- [TASK OBJECTIVE]: Restate word for word the lines of the records below, starting at the line that contains "p => p.detEnable" and ending at the line that contains "p => !p.rstRx", with both of those lines included and nothing else.
Segment Start: INPUT MATERIAL
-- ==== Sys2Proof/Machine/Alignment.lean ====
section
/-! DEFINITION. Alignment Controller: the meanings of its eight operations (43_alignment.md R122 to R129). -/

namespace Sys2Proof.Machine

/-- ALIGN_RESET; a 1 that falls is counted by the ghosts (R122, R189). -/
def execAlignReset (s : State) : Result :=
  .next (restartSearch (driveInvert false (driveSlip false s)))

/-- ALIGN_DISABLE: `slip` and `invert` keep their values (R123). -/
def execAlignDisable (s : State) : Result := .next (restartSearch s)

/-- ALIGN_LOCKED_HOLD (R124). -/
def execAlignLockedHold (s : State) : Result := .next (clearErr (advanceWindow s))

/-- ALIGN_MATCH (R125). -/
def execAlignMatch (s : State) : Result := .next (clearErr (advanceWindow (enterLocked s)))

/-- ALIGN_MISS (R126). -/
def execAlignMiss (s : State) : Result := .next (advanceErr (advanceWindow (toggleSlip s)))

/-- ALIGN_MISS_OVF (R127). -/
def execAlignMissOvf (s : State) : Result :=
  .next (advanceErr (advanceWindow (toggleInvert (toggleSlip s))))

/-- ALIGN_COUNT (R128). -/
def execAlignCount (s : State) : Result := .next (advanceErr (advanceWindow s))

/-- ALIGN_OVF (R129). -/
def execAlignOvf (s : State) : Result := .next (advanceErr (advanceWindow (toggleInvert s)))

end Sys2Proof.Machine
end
Segment End: INPUT MATERIAL
Segment Start: INPUT MATERIAL
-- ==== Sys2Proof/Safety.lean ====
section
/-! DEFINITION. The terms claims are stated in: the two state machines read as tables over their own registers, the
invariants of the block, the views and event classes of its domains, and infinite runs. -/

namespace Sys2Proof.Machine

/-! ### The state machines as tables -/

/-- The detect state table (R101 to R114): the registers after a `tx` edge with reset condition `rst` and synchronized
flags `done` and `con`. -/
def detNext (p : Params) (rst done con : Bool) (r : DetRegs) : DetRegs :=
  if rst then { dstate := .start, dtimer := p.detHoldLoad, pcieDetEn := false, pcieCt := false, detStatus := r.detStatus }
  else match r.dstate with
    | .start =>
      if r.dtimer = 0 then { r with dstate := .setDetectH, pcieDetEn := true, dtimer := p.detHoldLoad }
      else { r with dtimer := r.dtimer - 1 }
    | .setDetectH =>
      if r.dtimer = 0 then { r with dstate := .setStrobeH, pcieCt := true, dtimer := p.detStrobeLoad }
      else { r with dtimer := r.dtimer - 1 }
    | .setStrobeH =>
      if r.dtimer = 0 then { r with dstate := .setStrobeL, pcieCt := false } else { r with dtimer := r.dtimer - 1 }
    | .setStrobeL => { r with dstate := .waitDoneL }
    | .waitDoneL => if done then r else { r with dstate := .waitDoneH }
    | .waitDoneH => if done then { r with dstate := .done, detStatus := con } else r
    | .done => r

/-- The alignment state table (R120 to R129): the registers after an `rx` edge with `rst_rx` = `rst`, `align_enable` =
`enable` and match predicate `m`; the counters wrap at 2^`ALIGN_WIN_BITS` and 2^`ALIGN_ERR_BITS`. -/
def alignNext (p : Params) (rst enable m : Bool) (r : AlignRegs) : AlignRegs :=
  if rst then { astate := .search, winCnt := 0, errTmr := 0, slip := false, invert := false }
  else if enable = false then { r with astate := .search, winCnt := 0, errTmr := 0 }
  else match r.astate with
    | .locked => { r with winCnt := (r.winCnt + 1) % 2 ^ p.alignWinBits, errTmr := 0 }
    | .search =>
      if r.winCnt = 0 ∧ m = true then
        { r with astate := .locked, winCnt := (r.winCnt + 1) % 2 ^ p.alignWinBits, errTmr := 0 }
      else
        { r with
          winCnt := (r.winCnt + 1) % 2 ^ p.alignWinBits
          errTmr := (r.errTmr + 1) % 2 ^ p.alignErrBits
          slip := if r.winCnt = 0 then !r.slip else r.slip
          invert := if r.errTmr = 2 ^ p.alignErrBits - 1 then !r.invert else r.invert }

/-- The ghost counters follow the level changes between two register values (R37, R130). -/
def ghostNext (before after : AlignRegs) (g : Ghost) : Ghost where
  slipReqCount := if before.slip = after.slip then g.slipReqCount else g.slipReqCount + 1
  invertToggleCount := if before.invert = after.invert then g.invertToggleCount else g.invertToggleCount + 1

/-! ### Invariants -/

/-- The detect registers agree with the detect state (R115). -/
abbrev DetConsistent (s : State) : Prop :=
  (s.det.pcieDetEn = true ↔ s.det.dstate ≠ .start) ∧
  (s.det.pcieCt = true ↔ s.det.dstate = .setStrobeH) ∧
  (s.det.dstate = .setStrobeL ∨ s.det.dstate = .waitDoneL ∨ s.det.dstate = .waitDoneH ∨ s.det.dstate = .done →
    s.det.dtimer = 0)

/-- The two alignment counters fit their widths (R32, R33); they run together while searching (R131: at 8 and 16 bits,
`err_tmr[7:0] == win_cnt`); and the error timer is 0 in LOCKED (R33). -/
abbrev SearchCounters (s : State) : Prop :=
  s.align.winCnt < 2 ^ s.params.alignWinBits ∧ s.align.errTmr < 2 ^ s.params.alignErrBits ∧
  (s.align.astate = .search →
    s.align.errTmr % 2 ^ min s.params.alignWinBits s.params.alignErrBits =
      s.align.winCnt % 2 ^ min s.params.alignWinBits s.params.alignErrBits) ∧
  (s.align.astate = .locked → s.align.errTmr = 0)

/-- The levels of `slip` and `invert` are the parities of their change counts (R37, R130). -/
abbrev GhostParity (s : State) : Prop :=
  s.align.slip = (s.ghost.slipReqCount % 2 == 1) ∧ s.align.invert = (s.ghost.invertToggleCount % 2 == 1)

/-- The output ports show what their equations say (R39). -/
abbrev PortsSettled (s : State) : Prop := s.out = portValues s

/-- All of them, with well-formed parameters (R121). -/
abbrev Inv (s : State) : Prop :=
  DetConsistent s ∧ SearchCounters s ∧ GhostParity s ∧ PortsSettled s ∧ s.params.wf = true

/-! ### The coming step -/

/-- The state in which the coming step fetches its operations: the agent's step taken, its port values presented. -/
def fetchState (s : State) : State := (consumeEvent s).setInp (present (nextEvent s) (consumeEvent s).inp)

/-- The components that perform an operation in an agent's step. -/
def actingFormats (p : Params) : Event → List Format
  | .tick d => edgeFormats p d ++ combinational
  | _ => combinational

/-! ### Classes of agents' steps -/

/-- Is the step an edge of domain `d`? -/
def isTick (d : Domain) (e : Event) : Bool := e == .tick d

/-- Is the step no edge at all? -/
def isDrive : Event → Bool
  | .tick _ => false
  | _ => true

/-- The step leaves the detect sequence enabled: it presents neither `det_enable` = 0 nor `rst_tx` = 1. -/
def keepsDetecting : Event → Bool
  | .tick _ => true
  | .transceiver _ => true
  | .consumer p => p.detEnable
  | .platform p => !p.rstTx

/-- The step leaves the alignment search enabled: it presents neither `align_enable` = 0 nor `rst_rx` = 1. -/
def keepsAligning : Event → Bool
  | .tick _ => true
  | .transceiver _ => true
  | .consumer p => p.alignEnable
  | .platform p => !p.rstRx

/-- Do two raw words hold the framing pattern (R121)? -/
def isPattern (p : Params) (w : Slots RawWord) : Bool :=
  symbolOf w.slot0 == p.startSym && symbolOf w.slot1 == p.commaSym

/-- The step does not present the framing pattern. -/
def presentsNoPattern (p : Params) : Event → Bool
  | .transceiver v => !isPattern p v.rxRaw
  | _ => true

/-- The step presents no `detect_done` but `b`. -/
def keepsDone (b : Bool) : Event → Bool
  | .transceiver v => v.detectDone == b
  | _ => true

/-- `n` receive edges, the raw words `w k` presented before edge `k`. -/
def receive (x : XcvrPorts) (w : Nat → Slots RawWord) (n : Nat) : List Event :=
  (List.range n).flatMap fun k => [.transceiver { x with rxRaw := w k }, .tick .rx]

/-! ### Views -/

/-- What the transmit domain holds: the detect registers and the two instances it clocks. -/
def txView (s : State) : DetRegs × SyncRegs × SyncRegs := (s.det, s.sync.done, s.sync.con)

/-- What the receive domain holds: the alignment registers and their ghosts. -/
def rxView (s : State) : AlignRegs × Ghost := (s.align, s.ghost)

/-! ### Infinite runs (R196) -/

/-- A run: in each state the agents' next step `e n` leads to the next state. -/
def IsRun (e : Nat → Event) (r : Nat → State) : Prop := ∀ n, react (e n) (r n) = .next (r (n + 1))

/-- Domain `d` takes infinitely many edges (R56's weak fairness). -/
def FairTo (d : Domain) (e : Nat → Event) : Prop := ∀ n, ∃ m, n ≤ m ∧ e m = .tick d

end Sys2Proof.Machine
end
Segment End: INPUT MATERIAL
Segment Start: INPUT MATERIAL
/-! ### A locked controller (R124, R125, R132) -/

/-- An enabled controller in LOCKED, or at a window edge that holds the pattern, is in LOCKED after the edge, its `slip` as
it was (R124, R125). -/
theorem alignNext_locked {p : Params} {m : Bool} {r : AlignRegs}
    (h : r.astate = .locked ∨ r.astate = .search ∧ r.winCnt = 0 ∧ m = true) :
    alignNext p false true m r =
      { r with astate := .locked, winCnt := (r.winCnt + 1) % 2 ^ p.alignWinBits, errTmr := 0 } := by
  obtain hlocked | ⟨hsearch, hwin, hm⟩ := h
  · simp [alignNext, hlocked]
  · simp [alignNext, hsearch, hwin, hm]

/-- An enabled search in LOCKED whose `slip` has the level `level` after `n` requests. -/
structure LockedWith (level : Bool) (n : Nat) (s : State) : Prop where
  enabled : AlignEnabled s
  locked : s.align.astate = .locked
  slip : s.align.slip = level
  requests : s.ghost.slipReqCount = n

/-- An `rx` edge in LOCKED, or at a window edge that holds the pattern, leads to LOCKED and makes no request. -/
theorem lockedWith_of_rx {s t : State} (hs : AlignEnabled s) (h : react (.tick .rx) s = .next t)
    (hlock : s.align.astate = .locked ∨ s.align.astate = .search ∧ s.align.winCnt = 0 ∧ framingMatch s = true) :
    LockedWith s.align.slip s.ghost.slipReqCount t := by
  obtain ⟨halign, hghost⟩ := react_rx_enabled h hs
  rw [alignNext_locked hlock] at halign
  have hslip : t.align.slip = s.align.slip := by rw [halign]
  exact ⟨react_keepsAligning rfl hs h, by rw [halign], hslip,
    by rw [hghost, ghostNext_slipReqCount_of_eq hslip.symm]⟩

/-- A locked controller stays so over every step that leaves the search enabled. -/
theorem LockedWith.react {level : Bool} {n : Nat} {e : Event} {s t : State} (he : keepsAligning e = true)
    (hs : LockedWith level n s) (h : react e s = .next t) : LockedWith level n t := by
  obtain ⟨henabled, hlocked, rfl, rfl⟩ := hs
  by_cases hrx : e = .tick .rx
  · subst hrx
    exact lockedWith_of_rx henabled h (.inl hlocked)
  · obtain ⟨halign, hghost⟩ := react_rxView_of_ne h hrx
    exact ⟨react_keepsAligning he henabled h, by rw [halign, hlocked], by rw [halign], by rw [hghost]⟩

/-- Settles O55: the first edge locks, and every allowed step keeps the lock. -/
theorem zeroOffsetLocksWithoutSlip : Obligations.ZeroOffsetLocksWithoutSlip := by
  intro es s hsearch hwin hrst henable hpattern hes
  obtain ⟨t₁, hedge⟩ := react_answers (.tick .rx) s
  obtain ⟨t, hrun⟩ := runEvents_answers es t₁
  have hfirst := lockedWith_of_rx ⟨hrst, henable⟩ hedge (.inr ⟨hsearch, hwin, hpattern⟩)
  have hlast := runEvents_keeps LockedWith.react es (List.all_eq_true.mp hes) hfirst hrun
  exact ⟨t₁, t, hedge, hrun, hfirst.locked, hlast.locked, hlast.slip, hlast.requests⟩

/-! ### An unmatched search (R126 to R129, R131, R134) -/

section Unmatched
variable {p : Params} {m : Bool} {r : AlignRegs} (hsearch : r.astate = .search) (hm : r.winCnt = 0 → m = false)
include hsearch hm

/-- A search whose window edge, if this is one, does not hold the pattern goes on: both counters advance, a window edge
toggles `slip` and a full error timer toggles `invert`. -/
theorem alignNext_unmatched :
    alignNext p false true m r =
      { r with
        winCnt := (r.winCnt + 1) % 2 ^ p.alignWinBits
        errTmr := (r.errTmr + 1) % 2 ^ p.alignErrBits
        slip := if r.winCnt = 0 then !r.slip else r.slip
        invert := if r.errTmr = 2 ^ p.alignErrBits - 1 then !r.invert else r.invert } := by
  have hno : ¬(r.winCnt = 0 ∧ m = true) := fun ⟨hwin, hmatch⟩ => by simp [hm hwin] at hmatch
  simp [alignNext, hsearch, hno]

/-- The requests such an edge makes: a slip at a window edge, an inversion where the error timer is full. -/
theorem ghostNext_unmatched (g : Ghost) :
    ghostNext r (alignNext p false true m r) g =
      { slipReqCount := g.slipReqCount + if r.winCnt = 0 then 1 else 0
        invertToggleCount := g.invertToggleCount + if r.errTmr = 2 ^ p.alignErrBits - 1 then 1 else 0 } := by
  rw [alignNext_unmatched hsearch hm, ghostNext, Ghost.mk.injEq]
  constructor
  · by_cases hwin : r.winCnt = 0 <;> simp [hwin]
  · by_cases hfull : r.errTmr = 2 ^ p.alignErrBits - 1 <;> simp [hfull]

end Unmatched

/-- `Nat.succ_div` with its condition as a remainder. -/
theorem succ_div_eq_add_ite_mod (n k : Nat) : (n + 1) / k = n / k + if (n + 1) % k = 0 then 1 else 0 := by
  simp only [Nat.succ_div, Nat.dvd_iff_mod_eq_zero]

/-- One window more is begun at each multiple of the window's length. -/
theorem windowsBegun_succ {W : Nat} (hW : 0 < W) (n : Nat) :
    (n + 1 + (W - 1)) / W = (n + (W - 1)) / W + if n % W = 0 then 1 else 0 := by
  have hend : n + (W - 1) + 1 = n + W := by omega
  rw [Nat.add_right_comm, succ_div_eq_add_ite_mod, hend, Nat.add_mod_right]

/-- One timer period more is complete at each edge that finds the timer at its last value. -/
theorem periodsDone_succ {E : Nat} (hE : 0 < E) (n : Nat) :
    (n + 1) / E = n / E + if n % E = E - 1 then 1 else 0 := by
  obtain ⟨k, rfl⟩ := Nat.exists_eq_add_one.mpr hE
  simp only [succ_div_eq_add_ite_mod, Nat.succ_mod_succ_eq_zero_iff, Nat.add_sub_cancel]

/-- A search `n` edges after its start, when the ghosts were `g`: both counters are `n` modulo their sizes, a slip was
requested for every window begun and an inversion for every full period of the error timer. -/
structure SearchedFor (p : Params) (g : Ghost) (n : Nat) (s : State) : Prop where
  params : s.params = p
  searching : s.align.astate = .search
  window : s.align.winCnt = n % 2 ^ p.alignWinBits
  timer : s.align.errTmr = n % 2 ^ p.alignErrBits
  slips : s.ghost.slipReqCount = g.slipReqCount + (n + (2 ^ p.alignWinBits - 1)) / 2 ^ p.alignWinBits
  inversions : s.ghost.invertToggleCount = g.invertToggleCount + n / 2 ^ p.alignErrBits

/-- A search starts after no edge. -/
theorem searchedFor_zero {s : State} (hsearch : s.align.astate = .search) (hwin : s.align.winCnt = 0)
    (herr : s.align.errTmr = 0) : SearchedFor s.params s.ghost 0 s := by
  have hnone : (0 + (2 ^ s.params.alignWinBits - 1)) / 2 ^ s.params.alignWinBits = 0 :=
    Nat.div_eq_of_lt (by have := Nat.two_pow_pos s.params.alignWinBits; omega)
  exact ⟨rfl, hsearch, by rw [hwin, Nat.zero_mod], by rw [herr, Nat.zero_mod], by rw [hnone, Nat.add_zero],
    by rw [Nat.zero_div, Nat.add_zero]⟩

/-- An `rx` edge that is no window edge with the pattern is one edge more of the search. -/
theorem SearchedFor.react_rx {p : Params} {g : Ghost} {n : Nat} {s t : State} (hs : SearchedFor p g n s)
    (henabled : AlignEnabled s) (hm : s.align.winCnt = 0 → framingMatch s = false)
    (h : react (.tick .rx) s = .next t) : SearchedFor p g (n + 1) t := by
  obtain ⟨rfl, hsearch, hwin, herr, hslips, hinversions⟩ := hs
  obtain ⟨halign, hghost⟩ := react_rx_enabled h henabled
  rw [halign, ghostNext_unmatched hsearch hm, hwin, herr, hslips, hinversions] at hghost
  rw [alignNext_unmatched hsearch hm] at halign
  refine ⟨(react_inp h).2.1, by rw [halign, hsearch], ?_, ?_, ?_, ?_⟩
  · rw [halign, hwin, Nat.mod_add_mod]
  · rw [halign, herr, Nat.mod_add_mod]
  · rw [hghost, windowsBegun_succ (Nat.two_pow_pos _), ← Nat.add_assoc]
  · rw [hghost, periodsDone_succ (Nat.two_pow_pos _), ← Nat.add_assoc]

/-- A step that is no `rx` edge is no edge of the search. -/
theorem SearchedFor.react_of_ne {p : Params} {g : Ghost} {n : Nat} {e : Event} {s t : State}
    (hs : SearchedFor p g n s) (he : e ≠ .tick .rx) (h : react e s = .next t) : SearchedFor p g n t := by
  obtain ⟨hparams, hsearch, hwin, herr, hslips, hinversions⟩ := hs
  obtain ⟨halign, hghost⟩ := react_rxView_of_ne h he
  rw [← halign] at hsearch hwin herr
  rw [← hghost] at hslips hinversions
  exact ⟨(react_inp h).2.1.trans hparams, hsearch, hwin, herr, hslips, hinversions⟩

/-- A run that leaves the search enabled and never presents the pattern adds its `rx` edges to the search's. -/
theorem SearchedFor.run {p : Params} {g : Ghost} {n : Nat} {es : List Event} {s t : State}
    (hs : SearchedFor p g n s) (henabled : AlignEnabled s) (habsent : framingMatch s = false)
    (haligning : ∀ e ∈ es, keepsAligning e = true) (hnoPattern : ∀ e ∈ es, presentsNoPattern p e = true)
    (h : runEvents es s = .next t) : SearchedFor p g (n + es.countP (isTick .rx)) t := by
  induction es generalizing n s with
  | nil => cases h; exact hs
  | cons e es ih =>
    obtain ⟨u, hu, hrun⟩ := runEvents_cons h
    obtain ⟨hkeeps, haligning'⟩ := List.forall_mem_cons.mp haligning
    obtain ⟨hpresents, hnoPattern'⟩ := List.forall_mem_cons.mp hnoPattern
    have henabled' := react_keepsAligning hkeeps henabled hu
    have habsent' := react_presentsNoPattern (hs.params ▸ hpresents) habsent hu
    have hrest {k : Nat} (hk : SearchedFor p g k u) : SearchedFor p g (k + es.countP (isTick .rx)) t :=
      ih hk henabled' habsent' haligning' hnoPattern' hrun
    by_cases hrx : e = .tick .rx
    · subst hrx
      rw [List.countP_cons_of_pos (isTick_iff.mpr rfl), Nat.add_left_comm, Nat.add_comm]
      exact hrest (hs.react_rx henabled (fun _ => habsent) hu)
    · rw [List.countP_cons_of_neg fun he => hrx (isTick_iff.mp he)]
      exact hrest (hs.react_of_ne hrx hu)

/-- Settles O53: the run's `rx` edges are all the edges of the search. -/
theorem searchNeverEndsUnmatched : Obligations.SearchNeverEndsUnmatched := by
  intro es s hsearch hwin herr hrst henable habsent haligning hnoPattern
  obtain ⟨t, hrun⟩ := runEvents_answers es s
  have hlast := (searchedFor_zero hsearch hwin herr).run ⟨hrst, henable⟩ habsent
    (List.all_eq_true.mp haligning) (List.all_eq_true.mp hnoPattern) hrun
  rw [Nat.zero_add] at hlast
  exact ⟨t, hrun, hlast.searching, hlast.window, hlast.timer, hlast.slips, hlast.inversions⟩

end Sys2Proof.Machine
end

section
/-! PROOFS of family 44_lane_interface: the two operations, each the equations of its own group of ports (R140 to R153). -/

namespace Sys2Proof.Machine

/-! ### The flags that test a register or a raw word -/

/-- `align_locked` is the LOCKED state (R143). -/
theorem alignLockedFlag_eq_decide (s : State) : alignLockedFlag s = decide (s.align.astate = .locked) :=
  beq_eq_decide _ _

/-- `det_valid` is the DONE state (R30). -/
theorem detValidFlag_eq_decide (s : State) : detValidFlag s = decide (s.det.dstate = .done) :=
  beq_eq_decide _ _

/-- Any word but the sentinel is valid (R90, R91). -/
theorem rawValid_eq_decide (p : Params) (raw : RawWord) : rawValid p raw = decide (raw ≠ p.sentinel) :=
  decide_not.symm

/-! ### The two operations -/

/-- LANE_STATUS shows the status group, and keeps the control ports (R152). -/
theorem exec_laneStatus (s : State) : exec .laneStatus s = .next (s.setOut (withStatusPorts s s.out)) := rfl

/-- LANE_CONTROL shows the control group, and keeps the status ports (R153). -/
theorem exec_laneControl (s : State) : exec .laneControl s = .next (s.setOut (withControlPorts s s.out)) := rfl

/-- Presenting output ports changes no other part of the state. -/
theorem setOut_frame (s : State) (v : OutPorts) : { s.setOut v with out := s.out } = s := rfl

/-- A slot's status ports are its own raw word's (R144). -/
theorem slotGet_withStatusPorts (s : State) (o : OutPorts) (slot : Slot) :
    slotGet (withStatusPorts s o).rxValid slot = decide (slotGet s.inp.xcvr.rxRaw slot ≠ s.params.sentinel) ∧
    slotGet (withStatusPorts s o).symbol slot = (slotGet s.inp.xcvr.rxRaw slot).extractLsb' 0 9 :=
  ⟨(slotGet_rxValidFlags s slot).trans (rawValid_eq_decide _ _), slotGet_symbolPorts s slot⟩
Segment End: INPUT MATERIAL
- [RESULT OF THIS EXERCISE]:
  | .consumer p => p.detEnable
  | .platform p => !p.rstTx

/-- The step leaves the alignment search enabled: it presents neither `align_enable` = 0 nor `rst_rx` = 1. -/
def keepsAligning : Event → Bool
  | .tick _ => true
  | .transceiver _ => true
  | .consumer p => p.alignEnable
  | .platform p => !p.rstRx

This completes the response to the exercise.